Extract the first line through the line containing "(s.withLink f).free = s.free := rfl" from the listing below, exactly as written.
:: Data under study
/-! The raster link. -/
@[simp] theorem withLink_now (f : Link → Link) : (s.withLink f).now = s.now := rfl
@[simp] theorem withLink_free (f : Link → Link) : (s.withLink f).free = s.free := rfl
@[simp] theorem withLink_regs (f : Link → Link) : (s.withLink f).regs = s.regs := rfl
@[simp] theorem withLink_blobs (f : Link → Link) : (s.withLink f).blobs = s.blobs := rfl
@[simp] theorem withLink_mem (f : Link → Link) : (s.withLink f).mem = s.mem := rfl
@[simp] theorem withLink_out (f : Link → Link) : (s.withLink f).out = s.out := rfl
@[simp] theorem withLink_pending (f : Link → Link) : (s.withLink f).pending = s.pending := rfl
@[simp] theorem withLink_sys (f : Link → Link) : (s.withLink f).sys = s.sys := rfl
@[simp] theorem withLink_pos (f : Link → Link) : (s.withLink f).pos = s.pos := rfl
@[simp] theorem withLink_link (f : Link → Link) : (s.withLink f).link = f s.link := rfl
@[simp] theorem withLink_pageStore (f : Link → Link) : (s.withLink f).pageStore = s.pageStore := rfl
@[simp] theorem withLink_dram (f : Link → Link) : (s.withLink f).dram = s.dram := rfl
@[simp] theorem withLink_polders (f : Link → Link) : (s.withLink f).polders = s.polders := rfl
@[simp] theorem withLink_health (f : Link → Link) : (s.withLink f).health = s.health := rfl
@[simp] theorem withLink_firing (f : Link → Link) : (s.withLink f).firing = s.firing := rfl
@[simp] theorem withLink_heads (f : Link → Link) : (s.withLink f).heads = s.heads := rfl
@[simp] theorem withLink_time (f : Link → Link) : (s.withLink f).time = s.time := rfl
@[simp] theorem withLink_net (f : Link → Link) : (s.withLink f).net = s.net := rfl
@[simp] theorem withLink_aqlet (f : Link → Link) : (s.withLink f).aqlet = s.aqlet := rfl
@[simp] theorem withLink_cameras (f : Link → Link) : (s.withLink f).cameras = s.cameras := rfl
@[simp] theorem withLink_inspect (f : Link → Link) : (s.withLink f).inspect = s.inspect := rfl
@[simp] theorem withLink_light (f : Link → Link) : (s.withLink f).light = s.light := rfl
@[simp] theorem withLink_axes (f : Link → Link) : (s.withLink f).axes = s.axes := rfl
@[simp] theorem withLink_modes (f : Link → Link) : (s.withLink f).modes = s.modes := rfl
@[simp] theorem withLink_events (f : Link → Link) : (s.withLink f).events = s.events := rfl
@[simp] theorem withLink_power (f : Link → Link) : (s.withLink f).power = s.power := rfl
@[simp] theorem withLink_flash (f : Link → Link) : (s.withLink f).flash = s.flash := rfl

/-! The lanes. -/
@[simp] theorem withLanes_now (f : Lanes → Lanes) : (s.withLanes f).now = s.now := rfl
@[simp] theorem withLanes_free (f : Lanes → Lanes) : (s.withLanes f).free = s.free := rfl
@[simp] theorem withLanes_regs (f : Lanes → Lanes) : (s.withLanes f).regs = s.regs := rfl
@[simp] theorem withLanes_blobs (f : Lanes → Lanes) : (s.withLanes f).blobs = s.blobs := rfl
@[simp] theorem withLanes_mem (f : Lanes → Lanes) : (s.withLanes f).mem = s.mem := rfl
@[simp] theorem withLanes_out (f : Lanes → Lanes) : (s.withLanes f).out = s.out := rfl
@[simp] theorem withLanes_pending (f : Lanes → Lanes) : (s.withLanes f).pending = s.pending := rfl
@[simp] theorem withLanes_sys (f : Lanes → Lanes) : (s.withLanes f).sys = s.sys := rfl
@[simp] theorem withLanes_pos (f : Lanes → Lanes) : (s.withLanes f).pos = s.pos := rfl
@[simp] theorem withLanes_link (f : Lanes → Lanes) : (s.withLanes f).link = { s.link with lanes := f s.link.lanes } := rfl
@[simp] theorem withLanes_pageStore (f : Lanes → Lanes) : (s.withLanes f).pageStore = s.pageStore := rfl
@[simp] theorem withLanes_dram (f : Lanes → Lanes) : (s.withLanes f).dram = s.dram := rfl
@[simp] theorem withLanes_polders (f : Lanes → Lanes) : (s.withLanes f).polders = s.polders := rfl
@[simp] theorem withLanes_health (f : Lanes → Lanes) : (s.withLanes f).health = s.health := rfl
@[simp] theorem withLanes_firing (f : Lanes → Lanes) : (s.withLanes f).firing = s.firing := rfl
@[simp] theorem withLanes_heads (f : Lanes → Lanes) : (s.withLanes f).heads = s.heads := rfl
@[simp] theorem withLanes_time (f : Lanes → Lanes) : (s.withLanes f).time = s.time := rfl
@[simp] theorem withLanes_net (f : Lanes → Lanes) : (s.withLanes f).net = s.net := rfl
@[simp] theorem withLanes_aqlet (f : Lanes → Lanes) : (s.withLanes f).aqlet = s.aqlet := rfl
@[simp] theorem withLanes_cameras (f : Lanes → Lanes) : (s.withLanes f).cameras = s.cameras := rfl
@[simp] theorem withLanes_inspect (f : Lanes → Lanes) : (s.withLanes f).inspect = s.inspect := rfl
@[simp] theorem withLanes_light (f : Lanes → Lanes) : (s.withLanes f).light = s.light := rfl
@[simp] theorem withLanes_axes (f : Lanes → Lanes) : (s.withLanes f).axes = s.axes := rfl
@[simp] theorem withLanes_modes (f : Lanes → Lanes) : (s.withLanes f).modes = s.modes := rfl
@[simp] theorem withLanes_events (f : Lanes → Lanes) : (s.withLanes f).events = s.events := rfl
@[simp] theorem withLanes_power (f : Lanes → Lanes) : (s.withLanes f).power = s.power := rfl
@[simp] theorem withLanes_flash (f : Lanes → Lanes) : (s.withLanes f).flash = s.flash := rfl

/-! A lane. -/
@[simp] theorem withUnit_now (n : Nat) (f : Lane → Lane) : (s.withUnit n f).now = s.now := rfl
@[simp] theorem withUnit_free (n : Nat) (f : Lane → Lane) : (s.withUnit n f).free = s.free := rfl
@[simp] theorem withUnit_regs (n : Nat) (f : Lane → Lane) : (s.withUnit n f).regs = s.regs := rfl
@[simp] theorem withUnit_blobs (n : Nat) (f : Lane → Lane) : (s.withUnit n f).blobs = s.blobs := rfl
@[simp] theorem withUnit_mem (n : Nat) (f : Lane → Lane) : (s.withUnit n f).mem = s.mem := rfl
@[simp] theorem withUnit_out (n : Nat) (f : Lane → Lane) : (s.withUnit n f).out = s.out := rfl
@[simp] theorem withUnit_pending (n : Nat) (f : Lane → Lane) : (s.withUnit n f).pending = s.pending := rfl
@[simp] theorem withUnit_sys (n : Nat) (f : Lane → Lane) : (s.withUnit n f).sys = s.sys := rfl
@[simp] theorem withUnit_pos (n : Nat) (f : Lane → Lane) : (s.withUnit n f).pos = s.pos := rfl
@[simp] theorem withUnit_link (n : Nat) (f : Lane → Lane) : (s.withUnit n f).link = { s.link with lanes := { s.link.lanes with units := s.link.lanes.units.modify n f } } := rfl
@[simp] theorem withUnit_pageStore (n : Nat) (f : Lane → Lane) : (s.withUnit n f).pageStore = s.pageStore := rfl
@[simp] theorem withUnit_dram (n : Nat) (f : Lane → Lane) : (s.withUnit n f).dram = s.dram := rfl
@[simp] theorem withUnit_polders (n : Nat) (f : Lane → Lane) : (s.withUnit n f).polders = s.polders := rfl
@[simp] theorem withUnit_health (n : Nat) (f : Lane → Lane) : (s.withUnit n f).health = s.health := rfl
@[simp] theorem withUnit_firing (n : Nat) (f : Lane → Lane) : (s.withUnit n f).firing = s.firing := rfl
@[simp] theorem withUnit_heads (n : Nat) (f : Lane → Lane) : (s.withUnit n f).heads = s.heads := rfl
@[simp] theorem withUnit_time (n : Nat) (f : Lane → Lane) : (s.withUnit n f).time = s.time := rfl
@[simp] theorem withUnit_net (n : Nat) (f : Lane → Lane) : (s.withUnit n f).net = s.net := rfl
@[simp] theorem withUnit_aqlet (n : Nat) (f : Lane → Lane) : (s.withUnit n f).aqlet = s.aqlet := rfl
@[simp] theorem withUnit_cameras (n : Nat) (f : Lane → Lane) : (s.withUnit n f).cameras = s.cameras := rfl
@[simp] theorem withUnit_inspect (n : Nat) (f : Lane → Lane) : (s.withUnit n f).inspect = s.inspect := rfl
@[simp] theorem withUnit_light (n : Nat) (f : Lane → Lane) : (s.withUnit n f).light = s.light := rfl
@[simp] theorem withUnit_axes (n : Nat) (f : Lane → Lane) : (s.withUnit n f).axes = s.axes := rfl
@[simp] theorem withUnit_modes (n : Nat) (f : Lane → Lane) : (s.withUnit n f).modes = s.modes := rfl
@[simp] theorem withUnit_events (n : Nat) (f : Lane → Lane) : (s.withUnit n f).events = s.events := rfl
@[simp] theorem withUnit_power (n : Nat) (f : Lane → Lane) : (s.withUnit n f).power = s.power := rfl
@[simp] theorem withUnit_flash (n : Nat) (f : Lane → Lane) : (s.withUnit n f).flash = s.flash := rfl

/-! The page store. -/
@[simp] theorem withPages_now (f : PageStore → PageStore) : (s.withPages f).now = s.now := rfl
@[simp] theorem withPages_free (f : PageStore → PageStore) : (s.withPages f).free = s.free := rfl
@[simp] theorem withPages_regs (f : PageStore → PageStore) : (s.withPages f).regs = s.regs := rfl
@[simp] theorem withPages_blobs (f : PageStore → PageStore) : (s.withPages f).blobs = s.blobs := rfl
@[simp] theorem withPages_mem (f : PageStore → PageStore) : (s.withPages f).mem = s.mem := rfl
@[simp] theorem withPages_out (f : PageStore → PageStore) : (s.withPages f).out = s.out := rfl
@[simp] theorem withPages_pending (f : PageStore → PageStore) : (s.withPages f).pending = s.pending := rfl
@[simp] theorem withPages_sys (f : PageStore → PageStore) : (s.withPages f).sys = s.sys := rfl
@[simp] theorem withPages_pos (f : PageStore → PageStore) : (s.withPages f).pos = s.pos := rfl
@[simp] theorem withPages_link (f : PageStore → PageStore) : (s.withPages f).link = s.link := rfl
@[simp] theorem withPages_pageStore (f : PageStore → PageStore) : (s.withPages f).pageStore = f s.pageStore := rfl
@[simp] theorem withPages_dram (f : PageStore → PageStore) : (s.withPages f).dram = s.dram := rfl
@[simp] theorem withPages_polders (f : PageStore → PageStore) : (s.withPages f).polders = s.polders := rfl
@[simp] theorem withPages_health (f : PageStore → PageStore) : (s.withPages f).health = s.health := rfl
@[simp] theorem withPages_firing (f : PageStore → PageStore) : (s.withPages f).firing = s.firing := rfl
@[simp] theorem withPages_heads (f : PageStore → PageStore) : (s.withPages f).heads = s.heads := rfl
@[simp] theorem withPages_time (f : PageStore → PageStore) : (s.withPages f).time = s.time := rfl
@[simp] theorem withPages_net (f : PageStore → PageStore) : (s.withPages f).net = s.net := rfl
@[simp] theorem withPages_aqlet (f : PageStore → PageStore) : (s.withPages f).aqlet = s.aqlet := rfl
@[simp] theorem withPages_cameras (f : PageStore → PageStore) : (s.withPages f).cameras = s.cameras := rfl
@[simp] theorem withPages_inspect (f : PageStore → PageStore) : (s.withPages f).inspect = s.inspect := rfl
@[simp] theorem withPages_light (f : PageStore → PageStore) : (s.withPages f).light = s.light := rfl
@[simp] theorem withPages_axes (f : PageStore → PageStore) : (s.withPages f).axes = s.axes := rfl
@[simp] theorem withPages_modes (f : PageStore → PageStore) : (s.withPages f).modes = s.modes := rfl
@[simp] theorem withPages_events (f : PageStore → PageStore) : (s.withPages f).events = s.events := rfl
@[simp] theorem withPages_power (f : PageStore → PageStore) : (s.withPages f).power = s.power := rfl
@[simp] theorem withPages_flash (f : PageStore → PageStore) : (s.withPages f).flash = s.flash := rfl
::::
**Expected answer:**
/-! The raster link. -/
@[simp] theorem withLink_now (f : Link → Link) : (s.withLink f).now = s.now := rfl
@[simp] theorem withLink_free (f : Link → Link) : (s.withLink f).free = s.free := rfl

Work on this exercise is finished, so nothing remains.